## [Exercise directions]
Tally the lines in the following entries that include the word "stOf"; state only the total.

## [Saved data entries]
========================================================================

/-! ## Small devices -/

/-- A running image. -/
def hdr : ImageHdr := { version := 0, avvEpoch := 1, relayEpoch := 1, ownEpoch := 1, partnerEpoch := 1 }
/-- The main die up, every READY flag set, in NORMAL. -/
def up : Dev := { Dev.reset with
  boot := { Boot.reset with state := .normal, ready := 0x3FF, mill := some hdr, couch := some hdr, millChosen := true, couchChosen := true, wdogArmed := true }
  vat := { Vat.reset with depth := 2, slots := [0, 1, 2, 3, 4, 5, 6, 7], spare := some 8, sparePassed := true }
  deckle := { Deckle.reset with running := true }
  u0 := { U0.reset with relayEn := true } }
/-- The state of a device. -/
def stOf (d : Dev) : State := { State.reset with dev := d }
/-- The request of subscriber 0 with tag 0. -/
def K : ReqKey := ⟨0, 0⟩
/-- That request, accepted from the SPI. -/
def r (o : BitVec 16) (ps : List Byte) : Request :=
  { sub := 0, tag := 0, opcode := o, keyslot := 0, key := none, route := .spi, dest := 0, params := ps, target := 0, claim := 0,
    born := 0, lastSeq := none, poison := false, bad := [], phase := .accepted }
/-- A device with one request. -/
def on (d : Dev) (q : Request) : State := stOf { d with requests := [q] }
/-- The main die up with one request. -/
def one (q : Request) : State := on up q
/-- Port 31 as an EMBEDDED port of domain 3 at high speed, with a device of address 127. -/
def usb : Dev :=
  let ep (x : Ctx) : Ctx := { x with state := 1, domain := 3, addr := 127, port := 31, speed := 2, mps := 512, owned := true }
  let d := up.updPort 31 fun p => { p with alloc := 1, domain := 3, hubPort := 15, state := .enabled, speed := 2, present := true }
  ((((d.setCtx 9193 (ep Ctx.reset)).setCtx 9194 (ep { Ctx.reset with type := 2, ep := 15 })).setCtx 9195
    (ep { Ctx.reset with type := 2, ep := 15, dirIn := true })).setCtx 9196
    { ep { Ctx.reset with type := 3, ep := 14, dirIn := true, interval := 4 } with mps := 64 }).setCtx 9197
    { ep { Ctx.reset with type := 3, ep := 13, interval := 4 } with mps := 64 }
/-- A request to that device. -/
def r' (o : BitVec 16) (ps : List Byte) : Request := { r o ps with dest := 4096, target := 512 }
/-- A subscription of context c of it. -/
def sub0 : Subscription :=
  { owner := 0, delivery := 0, cls := 1, unitBeats := true, period := 0, phase := 0, mf := 0, slot := 0, mask := [], heartbeat := 1,
    maxChg := 4, outRepeat := false, isOut := false, tokens := [], order := 0, place := [(0, 0)], sheetLen := 0, empty := true, sheetPoison := false,
    updBeat := 0, updMf := 0, updSlot := 0, pending := false, written := false, acked := false, gap := false, quietBeats := 0,
    beatDone := false, answered := 0, entries := 0, nIssued := 0, nData := 0, nNak := 0, nSkipped := 0, ended := false }
/-- The main die with other READY flags. -/
def ready (m : BitVec 10) : Dev := { up with boot := { up.boot with ready := m } }
/-- The boot ROM checking a slot. -/
def checking (x : FwSlot) : Dev := { up with boot := { up.boot with checking := some x, couch := none } }
/-- A packet to this chip. -/
def pkt (opcode : Nat) : List Byte := sealPkt (header 0 opcode 7 0 0 1 0 0x7FFF 0 0) [] none
/-- A device with an address on E1. -/
def eth : Dev := up.setEth 1 { Eth.reset with linkUp := true, configured := true, ip4Addr := 7, ip6Addr := 9 }
/-- A datagram, and a question, for it. -/
def gram : Datagram :=
  { srcMac := 1, vlan := none, ipv6 := false, srcIp := 8, dstIp := 7, dscp := 0, srcPort := 5, dstPort := 41930, checksumZero := false
    checksumOk := true, fragmented := false, extHeaders := false, payload := [] }
/-- A question for it. -/
def ask : NetQuery := { srcMac := 1, vlan := none, ipv6 := false, srcIp := 8, target := 7, length := 1500, body := [] }
/-- The Management function on U0 serves an external host. -/
def usbHost : Dev :=
  ({ up with u0 := { up.u0 with vbus := true, speed := 3 } }).setFunc 4 { UsbFunction.reset with config := 1, addr := 1 }
/-- The device with the response of a request queued. -/
def answered (d : Dev) (q : Request) : Dev := { d with requests := [q] }.answer q.name 0 []
/-- At the last microframe of a beat. -/
def lastMf (d : Dev) : Dev := d.updDk fun x => { x with mf := 127 }
/-- Key slot 0 valid, with every group permitted. -/
def keyed : Dev := (up.setQword 0x098 1).setQword 0x1C1 0xFFF
/-- Queue q holds one record, in the first segment of logical bank 0. -/
def laid (d : Dev) (q cls out : Nat) (x : Rec) : Dev :=
  let c := x.cells
  let row (i : Nat) : Nat × List Cell10 := (i, (c.drop (32 * i)).take 32 ++ List.replicate (32 - min 32 (c.length - 32 * i)) 0)
  let b := d.vat.slotBank 0
  let d1 := (d.setQueue q { Queue.reset with cls := cls, state := .active, segs := 1, stamps := [(0, 0)], output := out }).updFreeList 0
    fun f => { f with count := 8191 }
  ((d1.onBooks fun k => ((k.setHead 0 1).setEntry 0 ⟨.linked, q⟩).setPtr q (⟨0, 0⟩, ⟨0, c.length⟩)).updUsedSegs cls (· + 1)).updVat
    fun v => { v with banks := [(b, { fill := .lost b, rows := [row 0, row 1, row 2, row 3], background := false })], serial := 1 }
/-- The response of opcode 1 to request K, with parameters. -/
def reply (ps : List Byte) : Rec := ⟨2, false, true, 0, sealPkt (header 1 1 0 0 0 1 ps.length 0x7FFF 0 0) ps none⟩
/-- A device whose request K is answered, and the answer waits in a queue. -/
def waits (d : Dev) (q : Nat) (ps : List Byte) : Dev :=
  laid { d with requests := [{ r 1 [] with phase := .answered }] } q 0 q (reply ps)
/-- A response waits for the SPI. -/
def sent : Dev := waits up 35 []
/-- What the Headbox and a queue give. -/
def unit (d : Dev) : Cand × Dev := (d.nextUnit 35).getD (⟨0, 0, 0, .response⟩, d)
/-- What a queue gives as a packet. -/
def taken (d : Dev) (who q : Nat) (bad : List Nat) (whole : Bool) : List Byte × Option (List Byte × Bool) × Dev :=
  (d.takePacket who q bad whole).getD ([], none, d)
/-- What a queue gives. -/
def head (d : Dev) (who q : Nat) (bad : List Nat) : Rec × List Cell10 × Dev :=
  (d.dequeue who q bad).getD (⟨0, false, true, 0, []⟩, [], d)
/-- A response waits for bulk IN on U0. -/
def usbSent : Dev := waits usbHost 32 []
/-- A notification of SV3 waits for the SPI. -/
def noted : Dev := laid (up.updSubr 0 fun x => { x with route := some (.spi, 0, false) }) (notifQueue 3 0) 3 35
  ⟨2, false, true, 0, sealPkt (header 2 0 0 0 0 1 0 0x7FFF 0 0) [] none⟩
/-- A pending UPDATE. -/
def upd (g : BitVec 8) : PendingUpdate := { groups := g, whenSel := 0, atBeat := 0, requester := none, born := 0 }
/-- A Vat at its least depth with every other bank retired. -/
def small : Dev := { up with shadow := [(aVatCfg, some 2)], vat := { up.vat with depth := 0, retired := 0x1FF } }
/-- Locked to a source. -/
def source (n : W32) (f : Deckle → Deckle) : Dev := (up.setReg aDkCfg (0x700 + n)).updDk fun x => f { x with state := .locked }
/-- Port 31 changed. -/
def p31 (f : Port → Port) : Dev := usb.updPort 31 f
/-- Port 7 as a SuperSpeed root port. -/
def p7 (f : Port → Port) : Dev :=
  up.updPort 7 fun p => f { p with alloc := 1, hubPort := 7, state := .enabled, speed := 3, ss := true, present := true }
/-- A transaction on the wire. -/
def xact (c : Nat) (poll : Bool) : Xact :=
  { ctx := c, poll := poll, part := 0, beat := 0, mf := 0, slot := 0, got := [], poisoned := false, orphan := false, out := [], pid := .data0
    born := 0, cls := 5, claim := 0 }
/-- A started BULK_IN of request K with a deadline. -/
def job : Transfer :=
  { purpose := .request K, ctx := 9195, control := false, setup := ⟨0, 0, 0, 0, 0⟩, total := 0, moved := 0, want := 512, zlp := false
    stage := 1, started := true, timeout := 8, deadline := some 0, notBefore := 0, poisonTries := 0, splitOpen := false
    claimed := none, held := 0, dropped := 0 }
/-- That transfer on the wire. -/
def busy (poll : Bool) : Dev := { p31 fun p => { p with inflight := [xact 9195 poll] } with transfers := [job] }
/-- An address-0 binding. -/
def bound (n : Nat) : Binding :=
  { port := n, speed := 2, parentHub := 0, parentPort := 0, ttValid := false, ttMulti := false, ttHub := 0, ttPort := 0, route := 0 }
/-- Link 4 and a frame for it. -/
def l4 (f : Link → Link) : Dev := up.updLink 4 f
/-- A frame with its FCRC. -/
def frame (b2 : Byte) (p : List Byte) : List Byte :=
  let h := [0, 0, b2, 0] ++ leBytes 2 p.length ++ zeros 6
  h ++ leBytes 4 (crc32c (h ++ p)) ++ p
/-- Link 4 ENABLED with a pool. -/
def relayed (f : Link → Link) : Dev :=
  (l4 fun x => f { x with state := .enabled, svc0 := { x.svc0 with own := 64 }, allowance := true }).setReg aChainPos 0x80000000
/-- Engine 31 as an EMBEDDED port's, attached and talking PD. -/
def e31 (f : Pd → Pd) : Dev :=
  (usb.setReg (aPdCfg 31) 0x6F3).updEng 31 fun e => f { e with tc := .attachedSrc, source := true, partnerPd := true, rev := 2 }
/-- Engine 32 attached as a sink. -/
def e32 (f : Pd → Pd) : Dev := (up.setReg (aPdCfg 32) 0x3).updEng 32 fun e => f { e with tc := .attachedSnk, partnerPd := true, rev := 2 }
/-- A contract of 5 V at 3 A. -/
def deal : Contract := { position := 1, volt := 250, current := 300, pps := false, ppsMin := 0 }
/-- The fuse of port 31, and a die. -/
def f31 (f : Fuse → Fuse) : Dev := usb.updFuse 31 f
/-- Die 3 changed. -/
def die3 (f : Die → Die) : Dev := up.updDie 3 f
/-- The guard of the SPI is open. -/
def opened : Dev := up.setGuard 0 2
/-- U0 at SuperSpeed, the hub function configured. -/
def hub (f : U0 → U0) : Dev :=
  { up with u0 := f { up.u0 with vbus := true, speed := 3, hub := { UsbFunction.reset with config := 1, addr := 1 } } }
/-- Port n serves behind hub port k. -/
def behind (k n : Nat) (d : Dev) : Dev :=
  ((d.updPort n fun p => { p with alloc := 2, hubPort := k, present := true }).updEng n fun e =>
    { e with tc := .attachedSrc, source := true, dfp := true }).updFuse n fun f => { f with pg := true }
/-- Port 7 behind hub port 15. -/
def through (f : U0 → U0) : Dev := behind 15 7 (hub f)
/-- Port 3 as a COUPLER port acting as UFP. -/
def ufp (f : UsbFunction → UsbFunction) : Dev :=
  (up.updPort 3 fun p => { p with alloc := 3, present := true }).updFunc 3 f
/-- A frame of link 4 for this chip waits in its pool. -/
def pooled : Dev := laid (relayed id) (rxQueue 4 5 0) 0 36 ⟨3, false, true, 0, frame 0 (pkt 1)⟩
/-- What its pool gives. -/
def fromPool : Rec × Dev := (pooled.poolTake 4 5 0).getD ({ kind := 0, poison := false, last := true, attr := 0, payload := [] }, pooled)
/-- A dual-role engine on port 31. -/
def dual (f : Pd → Pd) : Dev :=
  (usb.setReg (aPdCfg 31) 0x6DB).updEng 31 fun e => f { e with tc := .attachedSrc, source := true, dfp := true, partnerPd := true, rev := 2 }
/-- Port 31 behind hub port 16, enabled, with buffers in its translator. -/
def ttWith (bs : List TtBuffer) : Dev := (behind 16 31 (hub id)).updHubPort 16 fun p => { p with status := 2, ttBuffers := bs }
/-- A buffer of it. -/
def split : TtBuffer := { periodic := true, isIn := false, sent := false, result := none, cls := 2, claim := 1 }
/-- The SPI as a packet's way in, and a device once the replay rule has taken a packet from there. -/
def spiIn : Entry := { route := .spi, mustAuth := false, poison := false }
def past (d : Dev) (p : List Byte) : Dev :=
  d.setSubr (pkSub p) { ((d.subr (pkSub p)).replay d.epoch (pkSeq p)).getD (d.subr (pkSub p)) with route := some (.spi, pkSlot p, false) }
/-- A packet with parameters for this chip. -/
def pktOf (opcode : Nat) (ps : List Byte) : List Byte := sealPkt (header 0 opcode 7 0 0 1 ps.length 0x7FFF 0 0) ps none
/-- The main die in DOZE. -/
def dozing (d : Dev) : Dev := { d with power := { d.power with state := .doze } }
/-- No segment of class c is left to claim. -/
def full (d : Dev) (c : Nat) : Dev := d.setClaim c 65536
/-- The response of a forwarded request waits in the pool of link 4, and SV0 has no room for it. -/
def stuck : Dev := full { laid (relayed id) (rxQueue 4 5 0) 0 36 ⟨3, false, true, 0, frame 0 (reply []).payload⟩ with
  requests := [{ r 1 [] with phase := .forwarded 4 0 }] } 0
/-- A response with one parameter byte waits for the SPI. -/
def sent7 : Dev := waits up 35 [7]
/-- Frames of a stream through the hub's SuperSpeed side. -/
def ssHub : Dev := (through id).updHubPort 15 fun p => { p with status := 2 }
/-- A frame waits for link 4, whose neighbour's pool has n segments. -/
def relaying (n : Nat) : Dev :=
  laid (relayed fun x => { x with svc0 := { x.svc0 with pool := n } }) (relayQueue 4 0) 0 32 ⟨3, false, true, 0, frame 0 (pkt 1)⟩
/-- What the Headbox chooses of it. -/
def chosen : Cand × Dev :=
  ((relaying 64).chooseUnit (linkOutput 4) fun a => a.linkCands 4 (a.rivals 4 0)).getD (⟨0, 0, 0, .response⟩, up)
/-- What an operation gives is what it gives. -/
theorem got {α : Type} {o : Option α} {x : α} (h : o.isSome = true) : o = some (o.getD x) := by
  cases o with
  | none => cases h
  | some a => rfl

/-- The device after a row that answered a next state. -/
def devAfter (o : Host.Outcome State Fault Refusal) : Option Dev :=
  match o with
  | .next t => some t.dev
  | _ => none

/-! ## Well-formedness: the reset queue's terms, and one ill-formed term for each check -/

theorem test_wf_reg_wr_empty : Instr.wf (.regWr 0 []) = false := by decide
theorem test_wf_reg_wr_long : Instr.wf (.regWr 0 (List.replicate 17 0)) = false := by decide
theorem test_wf_reg_wr : Instr.wf (.regWr 0 (List.replicate 16 0)) = true := by decide
theorem test_wf_reg_rd : Instr.wf (.regRd 0 0 none) = false := by decide
theorem test_wf_bad_instr : Instr.wf (.badInstr 0x0B) = false := by decide
theorem test_wf_u0_bus_reset : Instr.wf (.u0BusReset 0) = false := by decide
theorem test_wf_reset_signalling_end : Instr.wf (.resetSignallingEnd 0 3) = false := by decide
theorem test_wf_source_capabilities : Instr.wf (.sourceCapabilities 0 false (List.replicate 8 0)) = false := by decide
theorem test_wf_sink_capabilities : Instr.wf (.sinkCapabilities 0 []) = false := by decide
theorem test_wf_heartbeat : Instr.wf (.heartbeat 12256) = false := by decide
theorem test_wf_transfer_timeout : Instr.wf (.transferTimeout 12288) = false := by decide
theorem test_wf_update_apply : Instr.wf (.updateApply 0) = false := by decide

/-! ## Worked examples of the spec and published check values -/

/-- The check value of R85, over the nine ASCII bytes 123456789. -/
theorem test_crc32c : crc32c [0x31, 0x32, 0x33, 0x34, 0x35, 0x36, 0x37, 0x38, 0x39] = 0xE3069283 := by decide +kernel

/-- NIST SP 800-38B, AES-128, the empty message and the first block. -/
def nistKey : Key := BitVec.ofNat 128 (leNat [0x2B, 0x7E, 0x15, 0x16, 0x28, 0xAE, 0xD2, 0xA6, 0xAB, 0xF7, 0x15, 0x88, 0x09, 0xCF, 0x4F, 0x3C])
theorem test_cmac_empty : cmac nistKey [] =
    [0xBB, 0x1D, 0x69, 0x29, 0xE9, 0x59, 0x37, 0x28, 0x7F, 0xA3, 0x7D, 0x12, 0x9B, 0x75, 0x67, 0x46] := by decide +kernel
theorem test_cmac_block : cmac nistKey [0x6B, 0xC1, 0xBE, 0xE2, 0x2E, 0x40, 0x9F, 0x96, 0xE9, 0x3D, 0x7E, 0x11, 0x73, 0x93, 0x17, 0x2A] =
    [0x07, 0x0A, 0x16, 0xB4, 0x6B, 0x4D, 0x41, 0x44, 0xF7, 0x9B, 0xDD, 0x9D, 0xD0, 0x4A, 0x28, 0x7C] := by decide +kernel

========================================================================

## [Finished task]
2